The cart above is using shopify. Being that you have no experience I also agree you need to hire someone to do it for you. After they design it, it is easy for you to go in and add products and maintain. They have a list of designers that can customize the shop for you here. There are many more options you can go with besides shopify that can give you what you are looking for, but hiring someone will get it done for you quicker without pulling out your hair. Also look at Bigcartel, corecommerce, bigcommerce, for ready made shops, and Magneto, osCommerce, ZenCart, and Cubecart for Opensource. The key to all of these suggestions being that you have absolutely no experience, is having someone to do the designing for you.


----------



## Heavy Hearted (Mar 7, 2011)

Hey by the way..that victate has a pretty sick website bro!!


----------



## designnbuy (Jan 1, 2010)

For developing an e-commerce site you need to get the service of a developer.


----------



## ViTees (Mar 15, 2011)

I really think you can avoid hiring someone for this. Shopify and BigCartel are both very simple, streamlined solutions from front end to back end.

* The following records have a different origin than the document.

-- ==== Sys2Proof/Tests/Slice0.lean ====
section
/-! SUPPORT. Tests: the checks of WellFormed.lean on ill-formed terms, decodings of frames written out from
the encodings of opcode_table.json, single steps with the results of 95_test_vectors.md, and for each
statement with hypotheses a witness that meets them. -/

namespace Sys2Proof.Tests

open Sys2Proof.Machine

/-! ### Ill-formed configurations and commands are refused -/

theorem test_default_config_valid : Config.default.valid = true := by decide

theorem test_equal_end_tokens_refused :
    { Config.default with end2Token := 0x5A }.valid = false := by decide

theorem test_wrong_request_length_refused :
    { Config.default with table := ⟨.setSteps, 0x01, 8, 5⟩ :: defaultTable.tail }.valid = false := by
  decide

theorem test_wrong_response_length_refused :
    { Config.default with table := ⟨.setSteps, 0x01, 9, 4⟩ :: defaultTable.tail }.valid = false := by
  decide

theorem test_missing_operation_refused :
    { Config.default with table := defaultTable.tail }.valid = false := by decide

theorem test_repeated_operation_refused :
    { Config.default with table := ⟨.setSteps, 0x20, 9, 5⟩ :: defaultTable }.valid = false := by decide

theorem test_shared_opcode_refused :
    { Config.default with table := ⟨.setSteps, 0x02, 9, 5⟩ :: defaultTable.tail }.valid = false := by
  decide

theorem test_axis_bit_of_two_bits_refused :
    { Config.default with wire := { WireCodes.default with axis2Bit := 0x06 } }.valid = false := by
  decide

theorem test_axis_bit_zero_refused :
    { Config.default with wire := { WireCodes.default with axis1Bit := 0 } }.valid = false := by decide

theorem test_equal_axis_bits_refused :
    { Config.default with wire := { WireCodes.default with axis2Bit := 0x01 } }.valid = false := by
  decide

theorem test_shared_microstep_code_refused :
    { Config.default with wire := { WireCodes.default with half := 0x03 } }.valid = false := by decide

theorem test_shared_direction_code_refused :
    { Config.default with wire := { WireCodes.default with dirHigh := 0x00 } }.valid = false := by
  decide

theorem test_shared_enable_code_refused :
    { Config.default with wire := { WireCodes.default with enable := 0x00 } }.valid = false := by
  decide

theorem test_default_delay_zero_refused :
    { Config.default with defaultDelay := 0 }.valid = false := by decide

theorem test_default_delay_sentinel_refused :
    { Config.default with defaultDelay := 0xFFFF }.valid = false := by decide

theorem test_invalid_config_builds_no_machine :
    State.build { Config.default with defaultDelay := 0xFFFF } = none := by decide

theorem test_default_config_builds_the_machine : State.build Config.default = some State.reset := by
  decide

theorem test_command_without_row_not_well_formed :
    (Instr.setSteps 1 0).wellFormed { Config.default with table := defaultTable.tail } = false := by
  decide

/-! ### Frames written out from the encodings of opcode_table.json -/

theorem test_decode_setSteps : decodeFrame Config.default
    [0b10100101, 0b00000001, 0b00000010, 0b01111000, 0b01010110, 0b00110100, 0b00010010,
     0b01011010, 0b11000011] = .ok (.setSteps 2 0x12345678, []) := by rfl

theorem test_decode_setSafeSteps : decodeFrame Config.default
    [0b10100101, 0b00000010, 0b00000010, 0b11101000, 0b00000011, 0b00000000, 0b00000000,
     0b01011010, 0b11000011] = .ok (.setSafeSteps 2 1000, []) := by rfl

theorem test_decode_setSeek : decodeFrame Config.default
    [0b10100101, 0b00000011, 0b00000001, 0b01011010, 0b11000011] = .ok (.setSeek 1, []) := by rfl

theorem test_decode_start : decodeFrame Config.default
    [0b10100101, 0b00000100, 0b00000011, 0b01011010, 0b11000011] = .ok (.start 3, []) := by rfl

theorem test_decode_stop : decodeFrame Config.default
    [0b10100101, 0b00000101, 0b11111111, 0b01011010, 0b11000011] = .ok (.stop 255, []) := by rfl

theorem test_decode_getMoving : decodeFrame Config.default
    [0b10100101, 0b00000110, 0b00000001, 0b01011010, 0b11000011] = .ok (.getMoving 1, []) := by rfl

theorem test_decode_setEnable : decodeFrame Config.default
    [0b10100101, 0b00000111, 0b00000010, 0b00000001, 0b01011010, 0b11000011]
      = .ok (.setEnable 2 1, []) := by rfl

theorem test_decode_getEnable : decodeFrame Config.default
    [0b10100101, 0b00001000, 0b00000010, 0b01011010, 0b11000011] = .ok (.getEnable 2, []) := by rfl

theorem test_decode_setMicrosteps : decodeFrame Config.default
    [0b10100101, 0b00001001, 0b00000010, 0b00000011, 0b01011010, 0b11000011]
      = .ok (.setMicrosteps 2 3, []) := by rfl

theorem test_decode_getMicrosteps : decodeFrame Config.default
    [0b10100101, 0b00001010, 0b00000010, 0b01011010, 0b11000011] = .ok (.getMicrosteps 2, []) := by
  rfl

theorem test_decode_setDirection : decodeFrame Config.default
    [0b10100101, 0b00001011, 0b00000010, 0b00000001, 0b01011010, 0b11000011]
      = .ok (.setDirection 2 1, []) := by rfl

theorem test_decode_getDirection : decodeFrame Config.default
    [0b10100101, 0b00001100, 0b00000010, 0b01011010, 0b11000011] = .ok (.getDirection 2, []) := by rfl

theorem test_decode_setCurrent : decodeFrame Config.default
    [0b10100101, 0b00001101, 0b00000010, 0b11111111, 0b00001111, 0b01011010, 0b11000011]
      = .ok (.setCurrent 2 4095, []) := by rfl

theorem test_decode_getCurrent : decodeFrame Config.default
    [0b10100101, 0b00001110, 0b00000000, 0b01011010, 0b11000011] = .ok (.getCurrent 0, []) := by rfl

theorem test_decode_setStepDelay : decodeFrame Config.default
    [0b10100101, 0b00001111, 0b00000001, 0b10100101, 0b01011010, 0b01011010, 0b11000011]
      = .ok (.setStepDelay 1 0x5AA5, []) := by rfl

theorem test_decode_getStepDelay : decodeFrame Config.default
    [0b10100101, 0b00010000, 0b00001001, 0b01011010, 0b11000011] = .ok (.getStepDelay 9, []) := by rfl

theorem test_decode_getRelayStatus : decodeFrame Config.default
    [0b10100101, 0b00010001, 0b00000011, 0b01011010, 0b11000011] = .ok (.getRelayStatus 3, []) := by
  rfl

theorem test_decode_getVersion : decodeFrame Config.default
    [0b10100101, 0b00010010, 0b01011010, 0b11000011] = .ok (.getVersion, []) := by rfl

/-- E8 of 95_test_vectors.md. -/
theorem test_unassigned_opcodes_have_no_entry :
    [0x00, 0x13, 0xFF, 0xA5].map Config.default.lookup = [none, none, none, none] := by decide

/-- F5 of 95_test_vectors.md. -/
theorem test_bad_second_end_token :
    decodeFrame Config.default [0xA5, 0x06, 0x01, 0x5A, 0x99] = .error .badEnd2 := by rfl

/-- The word of an opcode-table row, placed and fetched. -/
theorem test_withFetchWord_fetches :
    (State.reset.withFetchWord 24 0x030209).fetched = decodeTableWord 24 0x030209 := by rfl

/-! ### Single commands (95_test_vectors.md sections 2.3 to 2.6) -/

/-- `s` with `i` standing in `Dispatch`. -/
def before (i : Instr) (s : State) : State :=
  (encodePayload i).foldl State.storePayload
    { s with fstate := .dispatch, opc := s.cfg.codeOf i.op, pidx := 0 }

/-- The state after one command; `s` itself if it does not answer. -/
def after (i : Instr) (s : State) : State :=
  match exec i (before i s) with
  | .next t => t
  | _ => s
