-- ==== Sys2Proof/Syntax.lean ====
section
/-! DEFINITION. The commands of the UW-640: one constructor of `Instr` for each row of
spec/opcode_table.json, with the fields a request carries or the choice an event leaves open. -/

namespace Sys2Proof

/-- The role a port is strapped to (R160). -/
inductive Role where
  | none | records | desk | terminal | kiosk | gateway
deriving DecidableEq, Repr

inductive Session where
  | am | pm
deriving DecidableEq, Repr

/-- A subset of {AM, PM} (00_scope, Identifiers). -/
structure SessionSet where
  am : Bool
  pm : Bool
deriving DecidableEq, Repr

/-- NONE and the ten mark codes of the register (R78, "Marks and sources"). -/
inductive Mark where
  | none | blank | present | notSeen | late | lateClosed | excusedLate | notified | authorised
  | offsite | unexplained
deriving DecidableEq, Repr

/-- The sources of a proposal (R80). -/
inductive Source where
  | teacher | signin | notice | group | sweep | desk | signout | final
deriving DecidableEq, Repr

inductive NoticeKind where
  | absent | lateExpected
deriving DecidableEq, Repr

/-- The kinds of a timetable entry (R20). -/
inductive EntryKind where
  | registration | lesson | recess | lunch | assembly
deriving DecidableEq, Repr

/-- The bell pattern of an entry, a plan's end or a desk ring (R19, R20, R56). -/
inductive BellPattern where
  | none | short | long | pulsed
deriving DecidableEq, Repr

inductive PushMode where
  | timed | follow
deriving DecidableEq, Repr

inductive Channel where
  | text | voice
deriving DecidableEq, Repr

/-- The reasons a SIGN-OUT may carry (R113). -/
inductive SignOutReason where
  | appointment | family | activity | other
deriving DecidableEq, Repr

/-- The outcomes a MESSAGE-RESULT may carry (R137). -/
inductive Delivery where
  | delivered | noAnswer | badNumber | declined
deriving DecidableEq, Repr

/-- The today-override of a cohort: absent, NONE, or a plan number (R23). -/
inductive Override where
  | absent
  | noPlan
  | plan (number : Nat)
deriving DecidableEq, Repr

/-- The session tag an entry of a WRITE-PLAN carries: none, AM or PM, or a value that is neither. -/
inductive TagField where
  | absent
  | tag (session : Session)
  | unknown
deriving DecidableEq, Repr

/-- What every complete frame brings besides its request: the port it came in on, its frame tag,
and whether its payload length suits the kind's form with no list longer than its count allows
(R161, R163 check 3). -/
structure Frame where
  port : PortId
  tag : Octet
  suits : Bool
deriving DecidableEq, Repr

/-! A request field that must be one of a few stated values is an `Option`: `none` is a value that
is none of them, which the owner answers BAD_FIELD. -/

/-- One entry as WRITE-PLAN carries it (R20). -/
structure EntryReq where
  kind : Option EntryKind
  nominal : Nat
  floor : Nat
  compressible : Bool
  pattern : Option BellPattern
  zones : EightSet
  tag : TagField
  grace : Nat
deriving DecidableEq, Repr

/-- The fields of WRITE-PLAN (R21); no entries and a count of 0 ask that the plan be made invalid. -/
structure PlanReq where
  plan : Nat
  start : Nat
  count : Nat
  entries : List EntryReq
  endPattern : Option BellPattern
  endZones : EightSet
deriving DecidableEq, Repr

/-- One cohort record as WRITE-COHORTS carries it (R23). -/
structure CohortReq where
  cohort : Nat
  enabled : Bool
  weekdays : Vector Nat 7
  override : Override
deriving DecidableEq, Repr

/-- The eight fields of WRITE-SETTINGS (R27). -/
structure SettingsReq where
  autoOpen : Nat
  autoClose : Nat
  weekdayBase : Nat
  pushMode : Option PushMode
  pushLength : Nat
  pushZones : EightSet
  concern : Octet
  ignoreSoft : Bool
deriving DecidableEq, Repr

/-- The selector of READ-PLAN (R29). -/
inductive PlanSelector where
  | plan (number : Nat)
  | cohorts
  | settings
  | unknown
deriving DecidableEq, Repr

/-- The fields of SHIFT: a plan set, a delay and an early close in minutes (R38). -/
structure ShiftReq where
  plans : List Nat
  delay : Nat
  early : Nat
deriving DecidableEq, Repr

/-- The window a WRITE-QUIET carries (R53). -/
inductive QuietReq where
  | empty
  | clock (first last : Nat) (zones : EightSet)
  | anchored (plan first last : Nat) (zones : EightSet)
  | unknown
deriving DecidableEq, Repr

/-- One contact as WRITE-PUPIL carries it (R64). -/
structure ContactReq where
  contact : Nat
  channel : Option Channel
deriving DecidableEq, Repr

/-- The fields of WRITE-PUPIL (R64). -/
structure PupilReq where
  slot : Nat
  ref : PupilRef
  card : Nat
  cohort : Nat
  tutor : Nat
  route : Nat
  contacts : List ContactReq
  groups : EightSet
deriving DecidableEq, Repr

/-- A valid card window (R71). -/
structure CardWindow where
  base : Nat
  mask : Nat
  slotBase : Nat
deriving DecidableEq, Repr

/-- The selector of READ-PUPIL (R76). -/
inductive PupilSelector where
  | slot (slot : Nat)
  | list (start : Nat)
  | reference (ref : PupilRef)
  | card (card : Nat)
  | windows
  | unknown
deriving DecidableEq, Repr

/-- The notice kind and reason a DESK MARK of NOTIFIED may carry (R88). -/
structure MarkNotice where
  kind : Option NoticeKind
  reason : Nat
deriving DecidableEq, Repr

/-- The fields of MARK (R88); `notice` is absent when the request carries no notice fields. -/
structure MarkReq where
  ref : PupilRef
  session : Option Session
  mark : Option Mark
  notice : Option MarkNotice
deriving DecidableEq, Repr

/-- The fields of GROUP-MARK (R90). -/
structure GroupMarkReq where
  groups : EightSet
  cohorts : EightSet
  sessions : SessionSet
  mark : Option Mark
deriving DecidableEq, Repr

/-- The filter of a READ-REGISTER LIST: one session and a set of marks (R95). -/
structure RegisterFilter where
  session : Option Session
  marks : List Mark
deriving DecidableEq, Repr

/-- The selector of READ-REGISTER (R95). -/
inductive RegisterSelector where
  | slot (slot : Nat)
  | reference (ref : PupilRef)
  | list (start : Nat) (filter : Option RegisterFilter)
  | summary
  | unknown
deriving DecidableEq, Repr

/-- The fields of SIGN-IN: by card from a kiosk, by reference from the desk (R99). -/
inductive SignInReq where
  | byCard (card : Nat) (retry : Bool)
  | byReference (ref : PupilRef)
deriving DecidableEq, Repr

/-- The fields of SIGN-OUT (R113). -/
structure SignOutReq where
  ref : PupilRef
  reason : Option SignOutReason
  returning : Bool
deriving DecidableEq, Repr

/-- The fields of ROUTE-HOLD (R110). -/
structure RouteHoldReq where
  route : Nat
  minutes : Nat
deriving DecidableEq, Repr

/-- The fields of NOTICE (R126); `otherSessions` says that its session set names anything but AM
and PM. -/
structure NoticeReq where
  ref : PupilRef
  contact : BitVec 16
  kind : Option NoticeKind
  reason : Nat
  sessions : SessionSet
  otherSessions : Bool
  firstDay : DayNumber
  lastDay : DayNumber
deriving DecidableEq, Repr

/-- The selector of READ-TOTALS (R152). -/
inductive TotalsSelector where
  | slot (slot : Nat)
  | reference (ref : PupilRef)
  | list (start : Nat) (least : Option Nat)
  | unknown
deriving DecidableEq, Repr

/-- What ACCOUNT names (R158). -/
inductive AccountReq where
  | slot (slot : Nat)
  | tutor (group : Nat)
deriving DecidableEq, Repr

/-- The four octets a receiver gathers as a header: kind, frame tag, length, header check (R161). -/
structure Header where
  kind : Octet
  tag : Octet
  length : Octet
  check : Octet
deriving DecidableEq, Repr

/-- The block whose call list addition is taken: the Day Register's or the Term Accumulators'
(R140). -/
inductive Caller where
  | dayRegister | termAccumulators
deriving DecidableEq, Repr

/-- The requests of the kind-and-role table (R163). -/
inductive Kind where
  | readTime | setTime | dayOpen | dayClose | restart
  | writePlan | readPlan | writeCohorts | writeSettings
  | shift | readTimetable | writeQuiet | ring
  | writePupil | clearPupil | readPupil | writeWindow
  | mark | groupMark | readRegister | readChanges
  | signIn | signOut | routeHold
  | notice | takeMessage | messageResult | readStanding | cancelStanding | readCalls
  | confirmNotice | clearCall
  | readTotals | termReset | readRoll | account | rollClose
  | setReplyLimit | linkStatus | portPark | portRelease | portCycle | readFaults | clearFaults
deriving DecidableEq, Repr

/-- The commands of the part, one for each row of spec/opcode_table.json. A request stands for a
complete frame carrying it; an event stands for one step of a block. Where the manual lets two
things that meet inside one step be taken in either order, the command carries the order
(notes/assumptions/14). -/
inductive Instr where
  -- lines and clock
  | powerOnReset (straps : Vector (BitVec 3) 6) (retainOk : Bool)
  | resetNLow
  /-- `bellsFirst`: the Bell Unit takes the second event before the bell requests raised with it,
  all of them; clear, it takes them all before the second event (R50; notes/assumptions/14). -/
  | secondEvent (bellsFirst : Bool)
  | bellCountExpiry (zone : Zone)
  | pushAssert
  | pushRelease
  | pushLimitExpiry
  | alarmAssert
  | alarmRelease
  -- the school day
  | readTime (frame : Frame)
  | setTime (frame : Frame) (time : Nat) (day : DayNumber) (weekdayBase : Nat)
  | dayOpen (frame : Frame)
  | dayClose (frame : Frame)
  | restart (frame : Frame)
  | restartEffect
  | openWalkVisit
  /-- `order`: which of the things still waiting (held requests, then a pending close) is taken at
  each turn, as a place in the list of those left; the first when the list has no such place
  (R11). -/
  | openWalkComplete (order : List Nat)
  | closeWalkVisit
  /-- `order`: as for `openWalkComplete`, for the requests held during CLOSING (R15). -/
  | closeWalkComplete (order : List Nat)
  -- day plans and cohorts
  | writePlan (frame : Frame) (req : PlanReq)
  | writeCohorts (frame : Frame) (records : List CohortReq)
  | writeSettings (frame : Frame) (req : SettingsReq)
  | readPlan (frame : Frame) (selector : PlanSelector) (start : Nat)
  -- timetable compression
  | shift (frame : Frame) (req : ShiftReq)
  | recomputePassComplete (plan : Nat)
  | swap
  | readTimetable (frame : Frame) (plan start : Nat)
  -- bells
  | writeQuiet (frame : Frame) (number : Nat) (window : QuietReq)
  | ring (frame : Frame) (zones : EightSet) (pattern : Option BellPattern)
  -- the pupil table
  | writePupil (frame : Frame) (req : PupilReq)
  | clearPupil (frame : Frame) (slot : Nat) (ref : PupilRef)
  | writeWindow (frame : Frame) (number : Nat) (window : Option CardWindow)
  | readPupil (frame : Frame) (selector : PupilSelector)
  -- the day register and its walker
  | mark (frame : Frame) (req : MarkReq)
  | groupMark (frame : Frame) (req : GroupMarkReq)
  | sessionSweepVisit
  | routeSweepVisit
  | groupWalkVisit
  | walkComplete
  | readRegister (frame : Frame) (selector : RegisterSelector)
  | readChanges (frame : Frame)
  -- late arrivals
  | signIn (frame : Frame) (req : SignInReq)
  | signOut (frame : Frame) (req : SignOutReq)
  | routeHold (frame : Frame) (req : RouteHoldReq)
  | routeHoldExpiry (route : Nat)
  -- parent messages
  | notice (frame : Frame) (req : NoticeReq)
  | raiseAlert
  | leaveUnexplained
  | alertStateReport
  | takeMessage (frame : Frame)
  | messageResult (frame : Frame) (tag : Nat) (outcome : Option Delivery)
  | handoverTimeout (tag : Nat)
  | readStanding (frame : Frame) (start : Nat)
  | cancelStanding (frame : Frame) (ref : PupilRef)
  | callListAdd (caller : Caller)
  | readCalls (frame : Frame) (start : Nat)
  | clearCall (frame : Frame) (slot : Nat)
  /-- `conflictFirst`: the Message Unit takes the NOTICE_CONFLICT addition this request causes
  before it removes NOTICE_UNVERIFIED (R142). -/
  | confirmNotice (frame : Frame) (slot : Nat) (conflictFirst : Bool)
  -- term accumulators
  | latenessAccrual
  | openMinutesAccrual
  | fold
  | readTotals (frame : Frame) (selector : TotalsSelector)
  | termReset (frame : Frame)
  -- site roll
  | rollBuildVisit
  | rollBuildComplete
  | presenceChange
  | readRoll (frame : Frame) (start : Nat)
  | account (frame : Frame) (req : AccountReq)
  | rollClose (frame : Frame)
  -- link ports
  | frameHeaderFault (port : PortId) (header : Header)
  /-- `octets`: the frame from its kind to the end of its payload; `crc`: the CRC it carried. -/
  | frameCheckFault (port : PortId) (octets : List Octet) (crc : BitVec 16)
  | receiveGapTimeout (port : PortId)
  | frameOverlap (port : PortId)
  | unknownKindFrame (port : PortId) (kind tag : Octet)
  | replyComplete (port : PortId)
  | setReplyLimit (frame : Frame) (octets : Nat)
  | linkStatus (frame : Frame)
  | portPark (frame : Frame) (target : Nat)
  | portRelease (frame : Frame) (target : Nat)
  | portCycle (frame : Frame) (target : Nat)
  | portCycleEnd (port : PortId)
  | readFaults (frame : Frame)
  | clearFaults (frame : Frame)
  | syncOctet (port : PortId)
deriving DecidableEq, Repr

end Sys2Proof
end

I use a service called Goodsie, which is currently in beta. It handles everything — the design, inventory, e-commerce, etc. Check out the tour and see if it fits.


----------



## Louie2010 (Feb 26, 2010)

I have had in the back of my mind opening a website.

I checked out shopify that was linked earlier. I notice they charge a transaction fee on your sales. Is this normal for most websites? I didn't expect to pay a transaction fee in addition to paying for the site.

Any other companies anyone would recommend looking at. Especially companies that make it easier for a computer challenged person as myself to open a "store" online.

Thanks.


----------